We also see the same figure in a proto-Elamite vase, found in Ur dating from 2600-2300 BC:


We see it again in this example, a carved chlorite vase this time depicting the horned god wrestling two serpent goddesses, from a vase of the suggested “Jiroft culture” of the bronze age, from south-East Iran,


One of several barbarian tribes that brought about the collapse of the Akkadian empire were the Guti, who spread out from the Zagros mountains. The Guti spoke an unclassified language (there are theories suggesting it was linked to the Indo-European Tocharian languages), and, along with Kassites, Elamites and later Scythians contributed to the population later known as the Lurs. Guti cylinder seals were found at Susa, which commonly depicted a figure with one or more pairs of horns (which we could compare to a crown of antlers as was custom in prehistory, or to Pan or Cernunnos) with the figure grasping a two-headed horned animal (which we could compare to Cerberus, the Chimera or the common motif of two goats, bulls, lions etc. in art of this region) while confronting another horned animal. This is also likely linked to the image of Mithras sacrificing the bull and the ancient ancestral bull cult that it is rooted in. These Guti seals are possibly influenced by Mesopotamian motifs, but this motif of the horned demon and “master of animals” was known to the Guti and preserved in this region. This use of cylinders marks the extent of the Mesopotamian and Elamite influence in Iran, and is essentially absent in finds in the north-east.
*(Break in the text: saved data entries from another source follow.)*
-- ==== Sys2Proof/Machine/Search.lean ====
section
/-! DEFINITION. Search on one node (chapter 7): snapshots (R201), vector operands (R202), exact sums (R223), the jig (R220), query
slots and filters (R176 to R179), the scoring and survivors of the scans (R97, R98, R218, R219), tombstones (R184), and distances
(R127). -/
namespace Sys2Proof.Machine

/-! ## Snapshots (R201) -/

/-- An act's index. -/
def State.index? (s : State) (act : Nat) : Option Index := s.idx.indexes.find? (·.act == act)

/-- The oldest snapshot that the node answers for an act (R190): 0 while it holds no index. -/
def State.oldest (s : State) (act : Nat) : Nat :=
  match s.index? act with
  | some i => s.tally.stable - i.retain
  | none => 0

/-- The snapshot that an index instruction reads at issue: one later than the stable beat waits. -/
def snapshotFor (cls func : Nat) (o : Insn) (t : Strand) : M Nat := do
  let snap := (t.getS 62).toNat
  if snap > (← get).tally.stable then throw (.wait (.snapshot cls func o))
  pure snap

/-! ## Vector operands (R202) -/

/-- The handles of a vector of `dim` elements from a handle on. -/
def vecHandles (reg dim : Nat) : List Nat := (List.range (ceilDiv dim 1024)).map (reg + ·)

/-- The handles that a DIM-sized operand of an act occupies, for the tracking of R48. -/
def State.vecReads (s : State) (strand reg : Nat) : List Res :=
  match (s.strand? strand).bind (fun t => s.job? t.job) |>.bind (fun j => s.index? j.act) with
  | some i => (vecHandles reg i.dim).map Res.t
  | none => [.t reg]

/-- The tiles of a vector operand, checked. -/
def vectorTiles (t : Strand) (j : Job) (reg dim : Nat) : M (List (Nat × Tile)) := do
  let limit := match (← get).routineOf j with
    | some r => r.tiles
    | none => 0
  let hs := vecHandles reg dim
  need (hs.all fun h => decide (h < 32 ∧ h < limit)) cTile
  hs.mapM fun h => do
    pure (h, ← tileAt t h fun v => v.fmt == 0 && v.shape == 6)

/-- The elements of a vector operand, read from its tiles: binary32 patterns. -/
def vectorData (t : Strand) (j : Job) (dim : Nat) (recs : List (Nat × Tile)) : M (List Nat) := do
  let parts ← recs.mapM fun e => useTile t j e.1 e.2
  pure ((parts.flatMap fun v => codesOf 0 v.data).take dim)

/-- A vector operand: its binary32 patterns. -/
def vectorAt (t : Strand) (j : Job) (reg dim : Nat) : M (List Nat) := do vectorData t j dim (← vectorTiles t j reg dim)

/-! ## Distances (R127) -/

/-- A binary32 pattern negated. -/
def fneg (n : Nat) : Nat := round32 (f32 n).neg

/-- The reduction of R91 with binary32 additions. -/
def ftree (l : List Nat) : Nat := treeReduce fadd 0 l

/-- Squared L2. -/
def distL2 (q x : List Nat) : Nat :=
  ftree (List.zipWith (fun a b => let d := fsub a b; fmul d d) q x)

/-- The inner product, not negated. -/
def dotProd (q x : List Nat) : Nat := ftree (List.zipWith fmul q x)

/-- A distance by its metric. -/
def distance (metric : Nat) (q x : List Nat) : Nat :=
  match metric with
  | 0 => distL2 q x
  | 1 => fneg (dotProd q x)
  | _ =>
    let p := dotProd q x
    let n := fmul (dotProd q q) (dotProd x x)
    if feq n 0 then one32 else fsub one32 (fmul p (frsqrt n))

/-- A vector scaled to unit length for the cosine metric (R175, R176). -/
def unitVec (metric : Nat) (q : List Nat) : List Nat :=
  if metric = 2 then
    let r := frsqrt (dotProd q q)
    q.map (fmul · r)
  else q

/-! ## Exact sums (R223) -/

/-- A term added to an accumulator. -/
def Acc320.add1 (a : Acc320) (x : Nat) : Acc320 :=
  let a := { a with n := a.n + 1, allneg0 := a.allneg0 && x == 0x80000000 }
  match f32 x with
  | .nan => { a with nan := true }
  | .inf s => if s then { a with ninf := true } else { a with pinf := true }
  | .fin s m e =>
    let v : Int := (m * 2 ^ (e + 149).toNat : Nat)
    { a with acc := a.acc + (if s then -v else v) }

/-- Two accumulators added. -/
def Acc320.add (a b : Acc320) : Acc320 :=
  ⟨a.acc + b.acc, a.pinf || b.pinf, a.ninf || b.ninf, a.nan || b.nan, a.allneg0 && b.allneg0, a.n + b.n⟩

/-- The exact sum of binary32 terms. -/
def exactAcc (l : List Nat) : Acc320 := l.foldl Acc320.add1 Acc320.zero

/-- One rounding. -/
def Acc320.round (a : Acc320) : Nat :=
  if a.nan || (a.pinf && a.ninf) then nan32
  else if a.pinf then 0x7F800000 else if a.ninf then 0xFF800000
  else if a.acc = 0 then (if a.n > 0 && a.allneg0 then 0x80000000 else 0)
  else round32 (.fin (decide (a.acc < 0)) a.acc.natAbs (-149))

/-- A distance as a term of a sum: an integer is taken as its binary32 value. -/
def distTerm (kind d : Nat) : Nat := if kind = 0 then round32 (.fin false d 0) else d

/-! ## The jig (R220 to R222) -/

/-- Stamp order (R182). -/
def stampNewer (a b : Nat) : Bool :=
  let d := (a + 2 ^ 16 - b) % 2 ^ 16
  decide (1 ≤ d ∧ d ≤ 32767)

/-- Which of two entries of one ID a merge keeps: the newer stamp, and among equal ones the first by (dist, node, loc). -/
def keepOf (kind : Nat) (a b : Entry) : Entry :=
  if stampNewer a.stamp b.stamp then a else if stampNewer b.stamp a.stamp then b else
  let lt (x y : Entry) := if kind = 0 then decide (x.dist < y.dist) else flt x.dist y.dist
  if lt a b then a else if lt b a then b
  else if a.node < b.node then a else if b.node < a.node then b
  else if b.loc < a.loc then b else a

/-- Every ID once. -/
def dedupe (kind : Nat) (l : List Entry) : List Entry :=
  l.foldl (fun acc e =>
    if acc.any (·.id == e.id) then updWhere (·.id == e.id) (keepOf kind e) acc else acc ++ [e]) []

/-- A lane as the jig takes it: entries, OVERFLOW, CUT and LEFT. -/
abbrev JigLane := List Entry × Bool × Bool × Acc320

/-- The lanes of a list. -/
def lanesOf (v : TileVal) (l : ListInfo) : List JigLane :=
  l.dirs.zipIdx.map fun e => (laneEntries v l e.2, e.1.overflow, e.1.cut, e.1.left)

/-- All lanes taken as one. -/
def oneLane (ls : List JigLane) : JigLane :=
  (ls.flatMap (·.1), ls.any (·.2.1), ls.any (·.2.2.1), ls.foldl (fun a e => a.add e.2.2.2) Acc320.zero)

/-- The merge of R220. -/
def mergeLane (kind k : Nat) (a b : JigLane) : JigLane :=
  let c := sortBy (Entry.before kind) (dedupe kind (a.1 ++ b.1))
  (c.take k, a.2.1 || b.2.1, a.2.2.1 || b.2.2.1,
    (a.2.2.2.add b.2.2.2).add (exactAcc ((c.drop k).map fun e => distTerm kind e.dist)))

/-- The list that jig lanes make. -/
def jigList (kind k : Nat) (ls : List JigLane) : TileVal := listTile kind k (ls.map (·.1)) (ls.map (·.2)) none

/-- A LIST tile read at use. -/
def listAt (t : Strand) (j : Job) (reg : Nat) : M (TileVal × ListInfo) := do
  let v ← useAt t j reg fun v => v.fmt == 8
  pure (v, ← orFault v.info cTile)

def execJigTopk (o : Insn) (s : State) : Host.Outcome State Fault Refusal :=
  tileEngine Form.jigTopk o s [] fun t j => do
    let (v, l) ← listAt t j o.a
    let ls := if o.fld 13 1 = 1 then lanesOf v l else [oneLane (lanesOf v l)]
    pure (jigList l.kind (o.fld 0 13) (ls.map fun a => mergeLane l.kind (o.fld 0 13) a ([], false, false, Acc320.zero)))

def execJigMerge (o : Insn) (s : State) : Host.Outcome State Fault Refusal :=
  tileEngine Form.jigMerge o s [] fun t j => do
    let ra ← tileAt t o.a fun v => v.fmt == 8
    let rb ← tileAt t o.b fun v => v.fmt == 8
    let same := match ra.info, rb.info with
      | some x, some y => x.kind == y.kind && x.dirs.length == y.dirs.length
      | _, _ => false
    need same cTile
    let (v, l) ← listAt t j o.a
    let (w, m) ← listAt t j o.b
    let pick (x : List JigLane) := if o.fld 13 1 = 1 then x else [oneLane x]
    pure (jigList l.kind (o.fld 0 13)
      (List.zipWith (mergeLane l.kind (o.fld 0 13)) (pick (lanesOf v l)) (pick (lanesOf w m))))

def execJigSums (o : Insn) (s : State) : Host.Outcome State Fault Refusal :=
  engine Form.jigSums o s [] [] fun t j => do
    let r ← tileAt t o.a fun v => v.fmt == 8
    let i ← orFault r.info cTile
    let d ← orFault i.dirs[o.fld 0 3]? cTile
    let (v, l) ← listAt t j o.a
    let sel := (exactAcc ((laneEntries v l (o.fld 0 3)).map fun e => distTerm l.kind e.dist)).round
    pure [.setS o.dst (BitVec.ofNat 64 (sel + 2 ^ 32 * d.left.round))]

/-! ## Query slots (R176 to R179) -/

/-- NSUB and KS of a code (Table 6.2). -/
def nsubOf (code : Nat) (subq8 : Bool) : Nat := 16 * 2 ^ code * (if subq8 then 1 else 2)
def ksOf (subq8 : Bool) : Nat := if subq8 then 256 else 16

/-- The accept-all filter. -/
def acceptAll : List Byte := zeros 128

/-- One term of a filter. -/
structure Term where
  kind : Nat
  word : Nat
  shift : Nat
  width : Nat
  neg : Nat
  a : Nat
  b : Nat
deriving DecidableEq, Repr

/-- Term `t` of a filter predicate (Table 6.7). -/
def termAt (f : List Byte) (t : Nat) : Term :=
  let o := 0x10 + t * 0x18
  ⟨leAt f o 1, leAt f (o + 1) 1, leAt f (o + 2) 1, leAt f (o + 3) 1, leAt f (o + 4) 1, leAt f (o + 8) 8, leAt f (o + 16) 8⟩

/-- Whether a used term lies inside Table 6.7 and R179. -/
def Term.ok (t : Term) : Bool :=
  decide (t.word ≤ 1 ∧ t.neg ≤ 1) &&
  match t.kind with
  | 1 => t.shift == 0 && t.width == 0 && (t.word == 0 || decide (t.a < 2 ^ 32 ∧ t.b < 2 ^ 32))
  | 2 => t.width == 16 && (if t.word = 0 then [0, 16, 32, 48].contains t.shift else [0, 16].contains t.shift)
      && (t.word == 0 || decide (t.a < 2 ^ 16 ∧ t.b < 2 ^ 16))
  | 3 => decide (1 ≤ t.width ∧ t.width ≤ 7 ∧ t.shift ≤ 63) && (t.word == 0 || decide (t.shift + t.width ≤ 32))
  | _ => false

/-- Whether the reserved bytes and bits of a filter predicate are zero, in every term. -/
def filterReserved (f : List Byte) : Bool :=
  (slice f 2 14).all (· == 0#8) && (slice f 0x70 16).all (· == 0#8) && (List.range 4).all fun i =>
    decide ((termAt f i).neg ≤ 1) && (slice f (0x10 + i * 0x18 + 5) 3).all (· == 0#8)

/-- Whether a filter predicate is one that TBL.FILTER accepts (R179): a term at index TERMS or above has KIND 0, and its WORD still lies
inside Table 6.7. -/
def filterOk (f : List Byte) : Bool :=
  let n := leAt f 0 1
  decide (n ≤ 4 ∧ leAt f 1 1 ≤ 1) && filterReserved f
    && (List.range 4).all fun i =>
      let t := termAt f i
      if i < n then t.ok else t.kind == 0 && decide (t.word ≤ 1)

/-- Whether an entry passes one term. -/
def Term.passes (t : Term) (attr extra : Nat) : Bool :=
  let w := if t.word = 0 then attr else extra
  let v := match t.kind with
    | 1 => (w &&& t.a) == t.b
    | 2 =>
      let f := w / 2 ^ t.shift % 2 ^ 16
      decide (t.a % 2 ^ 16 ≤ f ∧ f ≤ t.b % 2 ^ 16)
    | 3 => bitOf (t.a + t.b * 2 ^ 64) (w / 2 ^ t.shift % 2 ^ t.width)
    | _ => true
  v != (t.neg == 1)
Depiction of ibexes is common. In Dardistan, north-west India, where traditions managed to escape the destruction of pagan traditions by Islamic conquests in less isolated neighbouring areas, the people of these remote valleys most of whom are of Indo-Iranian descent have an interesting tradition surrounding the goddess Murkum. Worshipped by all the women in the Haramosh valley, she helped deliver newbowns and protected the mother and child. She was the chief owner of ibexes and wild goats collectively called “mayaro”, and was also venerated by hunters. Here we again see the parallel association with the pregnancy/reincarnation process and the wild hunt, as with many animal totem/demon traditions, and might parallel this veneration of the goat with that in Hellenic and Norse tradition, for example, as well as with more anthropomorphised horned deities. For example, this striding “Pan”-like figure of either Proto-Elamite or Mesopotamian origin, 3000-2800 BC:

Striding Figure (AIC)

The origin of the Elamites and their language is ambiguous. Their language appears to be a language isolate, unrelated to Semitic, Indo-European and even Sumerian. We can, however, find many striking parallels in their artwork and what we can observe about their religion. The Old Elamite cylinders conform to Old Babylonian ones in the way they depict scenes of worship, but some aspects of these scenes originate in Susa. One such example is the depiction of a tree at each end of a scene, showing us the universal world tree and placenta image. The same applies to the depiction of a table before the deity bearing a bird, as in Babylonian seals the world tree symbol and food offerings were absent. We see these characteristics here in this Old Emalite cylinder seal from Susa, 10th-17th century BC:


These distinct Elamite practices were depicted several centuries later in Assyria. In the Middle Elamite cylinder pictured below, found in Luristan dating from the fifteenth century BC, we see a horned deity seated on a throne, with an animal’s head emerging from the throne. Other finds in this group actually depicted the deity sitting on an animal. This is characteristic of the Iranian custom of decorating inanimate objects with animal heads, which along with the familiar image of the horned deity once again is indicative of their deeply animist belief system. We can also note the follower carrying a sacrificial goat, and the image of the lion chasing a horned animal, a ancient motif seen in Mesopotamian and Iran art until the latest periods.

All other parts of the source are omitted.